GLOBE columnist Peter Grant reviews the new Thursday night series called Press

I watched the news today , oh boy ...

Hold the front page, indeed, as TV attempts to produce a drama depicting life in the newspaper world.

Yet again they fail, using clichés galore and cringe-inducing stereotypes.

The industry has been in the headlines itself thanks to the rise of Trumpian-infused 'fake news.' 

This new six-part drama was an ideal opportunity to tell it as it is.

It doesn't.

Our soaps frequently mis-represent journalists and the media.

It's only dramas such as State of Play in 2003 and its film version six years later as well as the 1994 US film The Paper that get anywhere near accuracy.

Now this poorly-written, shoddily-constructed series borders on sit-com territory.

Ironically they get their facts wrong.

The long-running children's show Press Gang in 1989 had far more depth.

Two rival papers The Post and The Herald vie for stories.

The former is all for entertainment the other worthy but dull.

Ben Chaplin plays Duncan Allen the oily editor of The Post with Faustian glee.

He is out to expose a Government minister for her sleazy past.

Can I ask where the spin doctors and the bodyguards were when she strolled into the office?

Duncan is pure panto - meet baron hard-faced.

He is unike any editor I have ever come across in my 40-year career either on a national, provincial paper and magazine.

Meawnhile at The Herald, news editor Holly (Charlotte Riley) is grieving over the death of her flat mate who was knocked down by a police car.

She thinks this 'might be a story' – a budding Woodward and Bernstein she is not.

Enter a newspaper proprietor, played by David Suchet who has had his Poirot moustache surgically removed.

He wants to bank roll some good, old fashioned journalism at The Post.

And there's a rookie reporter who is sent on one of the most sensitive of assignments a 'door knock' – to interview the loved ones of someone who has died.

He is paired with an unhelpful, surly photographer.
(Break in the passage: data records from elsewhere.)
-- ==== Sys2Proof/Machine/Flags.lean ====
section
/-! DEFINITION. The status registers: the bits of %lstat and %gstat, what a read composes and what a write stores
(01 R19, R20), and results that carry floating-point flags (07 R138, R139). -/

namespace Sys2Proof.Machine

open Sys2Proof.Bits
open Sys2Proof.Num

namespace Ops

/-! ### Bits of %lstat (R19) -/

def lsPoison : Nat := 1
def lsFaulted : Nat := 2
def lsDivz : Nat := 4
def lsDeriv : Nat := 8
def lsNeval : Nat := 16
def lsLive : Nat := 0x8000

/-- The bits of %lstat that software stores: [12:8] and [4:0]. -/
def lstatMask : Nat := 0x1F1F

/-- A write to %lstat keeps LIVE and every reserved bit. -/
def lstatStore (old x : Nat) : Nat := (old - (old &&& lstatMask)) ||| (x &&& lstatMask)

/-! ### Bits of %gstat (R20) -/

def gsOverflow : Nat := 2 ^ 16
def gsIndex : Nat := 2 ^ 17
def gsLate : Nat := 2 ^ 18

/-- %gstat as read: the sticky bits, the number of join entries in use (08 R172) and the live lanes. -/
def gstatOf (g : Group) : Nat := g.gstat + g.joins.length * 2 ^ 8 + liveMask g

/-- A write to %gstat stores bits [18:16]. -/
def gstatStore (x : Nat) : Nat := x &&& 0x70000

/-- Set sticky bits of %gstat. -/
def orGstat (s : State) (key bits : Nat) : State := modGroup s key (fun g => { g with gstat := g.gstat ||| bits })

/-- Set sticky bits of %lstat at once, outside any window. -/
def orLanes (s : State) (key : Nat) (lanes : List Nat) (bits : Nat) : State :=
  modGroup s key (fun g => lanes.foldl (fun g l => orLstat g (l, bits)) g)

/-! ### Results with flags -/

/-- One result per lane, with the flags of the lane's own computation. -/
def doneF (c : Ctx) (d : BitVec 9) (f : Nat → FRes) : Res :=
  .done c.s (wrLanes c d 1 (fun l => (f l).bits)) (flagLanes c (fun l => (f l).flags))

/-- One result per lane without flags. -/
def doneN (c : Ctx) (d : BitVec 9) (n : Nat) (f : Nat → Nat) : Res := .done c.s (wrLanes c d n f) []

/-- Two results per lane without flags. -/
def doneN2 (c : Ctx) (d e : BitVec 9) (n : Nat) (f g : Nat → Nat) : Res :=
  .done c.s (wrLanes c d n f ++ wrLanes c e n g) []

end Ops

end Sys2Proof.Machine
end

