-- ==== Sys2Proof/Machine/Hub.lean ====
section
/-! DEFINITION. The hub's operations: translation sweeps (21 R394), replay and abandon of records (R398), pre-emption and
resume requests (R406), page migration (11 R226, R227), contexts and queues (26 R439, R440), the memory map (R437), power
states (R448) and boot (R446, R447). -/

namespace Sys2Proof.Machine

open Sys2Proof.Bits

namespace Ops

/-! ### Translation sweeps (21 R394) -/

/-- The pages of a translation and of a range meet. -/
def Xlat.meetsRange (x : Xlat) (base len : Nat) : Bool := decide (x.base < base + len) && decide (base < x.base + 2 ^ x.size)

/-- Remove a context's translations of a range from every TLB and every last-page register. -/
def sweepRange (s : State) (ctx base len : Nat) : State :=
  let ofCtx (g : Group) : Bool := match team? s g.team with | some t => t.ctx == ctx | none => false
  { s with
    cores := s.cores.map (fun (e : Nat × Core) => (e.1, { e.2 with
      tlb := e.2.tlb.filter (fun t => !(t.1 == ctx && Xlat.meetsRange t.2 base len)) }))
    groups := s.groups.map (fun (e : Nat × Group) => if ofCtx e.2 then (e.1, { e.2 with
      last := e.2.last.filter (fun t => !Xlat.meetsRange t.2 base len) }) else e) }

/-- A write of INVCTL: GO starts a sweep, or queues it behind the one that runs. The address is that of INVADDR at the
write. DEDUCED, log entry 36. -/
def writeInvctl (s : State) (value : Nat) : State :=
  if value.testBit 0 then
    setCtl { s with sweeps := s.sweeps ++ [invctlOf value 0 + 2 ^ 64 * ctl s 0x40] } 0x48 (invctlOf value 0)
  else setCtl s 0x48 (invctlOf value (b2n s.sweeps.isEmpty))

/-- The range of a sweep. DEDUCED, log entry 36. -/
def sweepOf (s : State) (x : Nat) : State :=
  let ctx := field x 48 16
  let k := field x 2 2
  if k = 3 then sweepRange s ctx 0 (2 ^ 64)
  else
    let size := if k = 0 then 16 else if k = 1 then 21 else 30
    sweepRange s ctx (field x 64 64 / 2 ^ size * 2 ^ size) (2 ^ size)

/-- Marked lines whose page is mapped no more are usable again (26 R444). -/
def unmarkLines (s : State) : State :=
  let gone := s.badPages.filter (fun l => !mappedPa s (l * 128))
  { s with badLines := s.badLines.filter (fun l => !gone.contains l), badPages := s.badPages.filter (fun l => !gone.contains l) }

/-- The physical address, the bits and the page size of the present, well-formed leaf that maps an address. -/
def leafAt (s : State) (va : Nat) : Nat → Nat → Nat → Option (Nat × Nat × Nat)
  | 0, _, _ => none
  | fuel + 1, level, node =>
    let at_ := node + 8 * (if level = 4 then field va 16 5 else field va (48 - 9 * level) 9)
    let size := if level = 4 then 16 else 48 - 9 * level
    let e := seenNat s at_ 8
    if (homeDie s 0 at_).isNone || !e.testBit 0 then none
    else if e.testBit 1 then (if 2 ≤ level ∧ leafOk e size then some (at_, e, size) else none)
    else if level = 4 ∨ !tableOk e (level + 1) then none
    else leafAt s va fuel (level + 1) (field e 8 44 * 2 ^ 8)

/-- The swap stamps of a page go with its publishable leaf (11 R229). -/
def dropSwaps (s : State) : State :=
  { s with swaps := s.swaps.filter (fun r => match Maps.find? r.ctx s.contexts with
      | none => false
      | some c => match leafAt s r.base 5 0 c.ptroot with
        | some (_, leaf, size) => leaf.testBit 60 && size == r.size
        | none => false) }

/-- The running sweep completes: DONE is set once no other is queued. -/
def sweepDone (s : State) : State :=
  match s.sweeps with
  | [] => s
  | x :: rest =>
    let s1 := dropSwaps (unmarkLines (dropStamps (sweepOf { s with sweeps := rest } x)))
    if rest.isEmpty then setCtl s1 0x48 (invctlOf (ctl s1 0x48) 1) else s1

/-! ### Replay and abandon (21 R398 to R402) -/

/-- The outstanding record of a context with a sequence number, if an agent waits for it. -/
def recNamed (s : State) (ctx seq : Nat) : Option Rec :=
  s.recs.find? (fun r => r.ctx == ctx && r.seq == some seq && r.agent != .none)

/-- Let an agent translate again and continue. One replay serves every record of the agent's current fault. -/
def continueAgent (s : State) (r : Rec) : State :=
  match r.agent with
  | .none => s
  | .group key park =>
    let s1 := modGroup s key (fun g => { g with
      parked := g.parked.map (fun q => if q.id = park then { q with go := true } else q) })
    { s1 with agenda := s1.agenda ++ [.replay key park] }
  | .fetch key => modGroup s key (fun g => { g with fetchPark := Option.none, fetchRep := r.rep + 1 })
  | .seq team => modTeam s team (fun t => { t with seq := t.seq.map (fun q => { q with
      stopped := Option.none, rep := if r.code = 0x06 then r.rep + 1 else q.rep,
      repAddr := if r.code = 0x06 then r.addr else q.repAddr }) })
  | .copy c cmd => setCluster s c { cluster s c with
      copies := (cluster s c).copies.map (fun x => if x.id = cmd then { x with parked := Option.none, rep := r.rep + 1, repAddr := r.addr } else x) }
  | .queue q => match Maps.find? q s.queues with
    | some x => setQueue s q { x with parked := Option.none, rep := r.rep + 1, repAddr := r.addr }
    | Option.none => s
  | .station k tile => setCore s k { core s k with
      ntiles := (core s k).ntiles.map (fun x => if x.tile = tile then { x with
        parked := Option.none, reps := x.faulted.foldl (fun m p => Maps.insert p (Maps.get 0 p m + 1) m) x.reps } else x) }
  | .binner k => match Maps.find? k s.sets with
    | some x => setSet s k { x with parked := Option.none, rep := r.rep + 1, repAddr := r.addr }
    | Option.none => s

/-- The agent of a record still waits for it. -/
def agentWaits (s : State) (r : Rec) : Bool :=
  match r.agent with
  | .none => false
  | .group key park => match group? s key with | some g => g.parked.any (fun q => q.id == park) | Option.none => false
  | .fetch key => match group? s key with | some g => g.fetchPark == some r.id | Option.none => false
  | .seq team => match team? s team with | some t => (match t.seq with | some q => q.stopped == some r.id | Option.none => false) | Option.none => false
  | .copy c cmd => (cluster s c).copies.any (fun x => x.id == cmd && x.parked == some r.id)
  | .queue q => match Maps.find? q s.queues with | some x => x.parked == some r.id | Option.none => false
  | .station k tile => (core s k).ntiles.any (fun x => x.tile == tile && x.parked.isSome)
  | .binner k => match Maps.find? k s.sets with | some x => x.parked.isSome | Option.none => false

/-- The records of an agent are served: those in the ring name nobody any more, and those waiting for space are only
written. DEDUCED, log entry 37. -/
def serveRecs (s : State) (a : RecAgent) : State :=
  let kept := s.recs.filter (fun r => !(r.agent == a && r.seq.isSome))
  { s with recs := kept.map (fun r => if r.agent = a then { r with agent := .none } else r) }

/-- A record that its agent no longer waits for is done with; what the agent waits for now stays (R398). -/
def dropRec (s : State) (id : Nat) : State := { s with recs := s.recs.filter (fun r => r.id != id) }

/-- A replay of a record. DEDUCED, log entries 37, 68. -/
def replayRec (s : State) (ctx seq : Nat) : State :=
  match recNamed s ctx seq with
  | none => s
  | some r => if agentWaits s r then continueAgent (serveRecs s r.agent) r else dropRec s r.id

/-- An abandoned queue copy ends, with its failure code in place of its signal if it has one (R402, 13 R269).
DEDUCED, log entry 55. -/
def failCopy (s : State) (c cmd code : Nat) : State :=
  let k := cluster s c
  let kept := k.copies.filter (fun x => !(x.id == cmd && x.signal == 0))
  setCluster s c { k with
    copies := kept.map (fun x =>
      if x.id = cmd then { x with parked := none, failCode := code, landed := x.rows * x.count } else x) }

/-- An abandon of a record. DEDUCED, log entry 55. -/
def abandonRec (s : State) (ctx seq : Nat) : State :=
  match recNamed s ctx seq with
  | none => s
  | some r =>
    if !agentWaits s r then dropRec s r.id
    else match r.agent with
      | .copy c cmd =>
        if (cluster s c).copies.any (fun x => x.id == cmd && x.queue.isSome) then failCopy (serveRecs s r.agent) c cmd 0x47
        else terminate s ctx r.code
      | _ => terminate s ctx r.code

/-- A write of REPLAY. -/
def writeReplay (s : State) (value : Nat) : State :=
  let s1 := setCtl s 0x50 (field value 48 16 * 2 ^ 48 + field value 0 34)
  let act := field value 32 2
  if act = 0 then replayRec s1 (field value 48 16) (field value 0 32)
  else if act = 1 then abandonRec s1 (field value 48 16) (field value 0 32)
  else s1

/-! ### Pre-emption and resume requests (21 R406) -/

/-- A write of PREEMPT. -/
def writePreempt (s : State) (value : Nat) : State :=
  if value.testBit 0 then
    let s1 := setCtl { s with preempts := s.preempts ++ [field value 48 16] } 0x60 (field value 48 16 * 2 ^ 48)
    settlePreempts (s.preempts.length + 1) (if s.preempts.isEmpty then stopTeams s1 (field value 48 16) else s1)
  else setCtl s 0x60 (field value 48 16 * 2 ^ 48 + 2 * b2n s.preempts.isEmpty)

/-- A write of RESUME. -/
def writeResume (s : State) (value : Nat) : State :=
  if value.testBit 0 then
    settleResumes (s.resumes.length + 1)
      (setCtl { s with resumes := s.resumes ++ [field value 48 16] } 0x68 (field value 48 16 * 2 ^ 48))
  else setCtl s 0x68 (field value 48 16 * 2 ^ 48 + 2 * b2n s.resumes.isEmpty)

/-! ### Migration (11 R226, R227) -/

/-- MIGCTL with an outcome: CTX, ERRCODE, ERR and DONE. -/
def migctlOf (ctx err done : Nat) : Nat := ctx * 2 ^ 48 + err * 16 + (if err = 0 then 0 else 8) + done * 4

/-- The new frame lies wholly in a window of the leaf's domain. -/
def sameDomain (leaf new len : Nat) : Bool :=
  windowOf new == windowOf (new + len - 1) && (match windowOf new with
    | .host => leaf.testBit 59
    | .none => false
    | _ => !leaf.testBit 59)

/-- A GO of MIGCTL: the checks, then step 1. A new frame that is misaligned and overlaps the old one reports 2, where the spec
gives no order of 2 and 4. DEDUCED, log entry 35; DESIGN CHOICE, log entry 149. -/
def migrationGo (s : State) (ctx : Nat) : State :=
  let va := ctl s 0x70
  let new := field (ctl s 0x78) 16 36 * 2 ^ 16
  match Maps.find? ctx s.contexts with
  | none => setCtl s 0x88 (migctlOf ctx 3 1)
  | some c =>
    match (if canonical va then leafAt s va 5 0 c.ptroot else none) with
    | none => setCtl s 0x88 (migctlOf ctx 1 1)
    | some (at_, leaf, size) =>
      let len := frameLen leaf size
      if new % len ≠ 0 ∨ !sameDomain leaf new len then setCtl s 0x88 (migctlOf ctx 2 1)
      else if meets new len (frameOf leaf) len then setCtl s 0x88 (migctlOf ctx 4 1)
      else
        let m : Migration := { ctx := ctx, va := va, entry := at_, leaf := leaf, size := size, new := new }
        setCtl { s with migration := some m } 0x88 (migctlOf ctx 0 0)

/-- A write of MIGCTL; a GO while a migration runs is ignored. DEDUCED, log entry 35. -/
def writeMigctl (s : State) (value : Nat) : State :=
  if value.testBit 0 then (if s.migration.isSome then s else migrationGo s (field value 48 16))
  else setCtl s 0x88 (field value 48 16 * 2 ^ 48 + field (ctl s 0x88) 0 8)

/-- An address of the old frame, moved to the new one. -/
def movedPa (m : Migration) (pa : Nat) : Nat :=
  if frameOf m.leaf ≤ pa ∧ pa < frameOf m.leaf + frameLen m.leaf m.size then pa - frameOf m.leaf + m.new else pa

/-- The entries of a map at keys from `lo` on, `len` of them, and the others. -/
def within {α : Type} (lo len : Nat) (m : List (Nat × α)) : List (Nat × α) :=
  m.filter (fun c => decide (lo ≤ c.1) && decide (c.1 < lo + len))
def without {α : Type} (lo len : Nat) (m : List (Nat × α)) : List (Nat × α) :=
  m.filter (fun c => !(decide (lo ≤ c.1) && decide (c.1 < lo + len)))

/-- Copy a range of memory; what the destination held before is noted (log entry 140), and the host's copies of it go first
(R224). -/
def copyRange (s : State) (src dst len : Nat) : State :=
  let moved := within src len s.mem
  let news := moved.foldl (fun m c => Maps.set 0 (c.1 - src + dst) c.2 m) (without dst len s.mem)
  let changed := (within dst len s.mem).map Prod.fst ++ moved.map (fun c => c.1 - src + dst)
  { backInvalidateSpan s dst len with
    mem := news
    hist := changed.foldl (fun m a =>
      let old := readByte s a
      if old = Maps.get 0 a news ∨ (Maps.get [] a m).contains old then m else Maps.insert a (old :: Maps.get [] a m) m) s.hist }

/-- Rebuild a map whose keys move. -/
def rekey {α : Type} (f : Nat → Nat) (m : List (Nat × α)) : List (Nat × α) :=
  m.foldl (fun acc e => Maps.insert (f e.1) e.2 acc) []

/-- The versions of a page move with it, and nothing is left of those that its new frame had (24 R425). -/
def moveVersions (m : Migration) (vs : List (Nat × List Version)) : List (Nat × List Version) :=
  rekey (fun l => movedPa m (l * 128) / 128)
    (vs.filter (fun e => !meets (e.1 * 128) 128 m.new (frameLen m.leaf m.size)))

/-- Every home slice takes the hub's H as its copy, so that a version seen at its old home is visible at the new one (24
R424, R428). -/
def refreshSlices (s : State) : State :=
  (upto 8).foldl (fun s d => setDie s d { die s d with
    hs := (upto 16).foldl (fun m i => Maps.set 0 i (ctl s 0x80) m) (die s d).hs }) s

/-- The copies of lines of the old frame serve their forwards in the new one, so that a store that a lane has read there stays
visible to it (R213); their leases have passed. -/
def moveCopies (m : Migration) (cs : List LineCopy) : List LineCopy :=
  cs.foldl (fun acc c =>
    let line := movedPa m (c.line * 128) / 128
    if line = c.line then acc ++ [c]
    else if c.dirty.isEmpty then acc
    else if acc.any (fun x => x.holder == c.holder && x.line == line) then
      acc.map (fun x => if x.holder == c.holder && x.line == line then { x with dirty := x.dirty ++ c.dirty } else x)
    else acc ++ [{ c with line := line, expiry := 0 }]) []

/-- A place that an access keeps goes with its page: one of an `stcm`, and one of an `atom` that waits (R226 step 4, 24 R425). -/
def movedPlace (m : Migration) (e : Acc × Place) : Acc × Place :=
  match e.2 with
  | .mem pa leaf => (e.1, .mem (movedPa m pa) leaf)
  | _ => e

/-- The stage of an instruction after the swap. A load between its halves reads the second one at the frame that it was translated
to (21 R394), but for one of a stamped page, whose versions have moved (24 R425). -/
def movedStage (m : Migration) : Stage → Stage
  | .sendWidth t ps => .sendWidth t (ps.map (movedPlace m))
  | .mode id ps => .mode id (ps.map (movedPlace m))
  | .half hi got => .half hi (if m.leaf.testBit 61 then got.map (fun x => { x with place := (movedPlace m (x.acc, x.place)).2 }) else got)
  | st => st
Now this has never happened to me.

Professional camaraderie gets results when you are out and about on a job.

Teamwork is crucial – 'we are all in it together' is the adage otherwise you will not gain trust.

The writer, Mike Bartlett, has never worked in a news room and it shows.

He may have interviewed various newspapers but has come away with a deluded outlook and an empty notebook.

There is not a redeeming character in this far-fetched production and there is also one key element of newspaper life missing - humour.

Laughter is a defence mechanism amid the highs and lows, the successes and disappointments.

I won't be boosting the circulations of Press ... sorry, its ratings.

But I will happily nominate it for a DAFTA.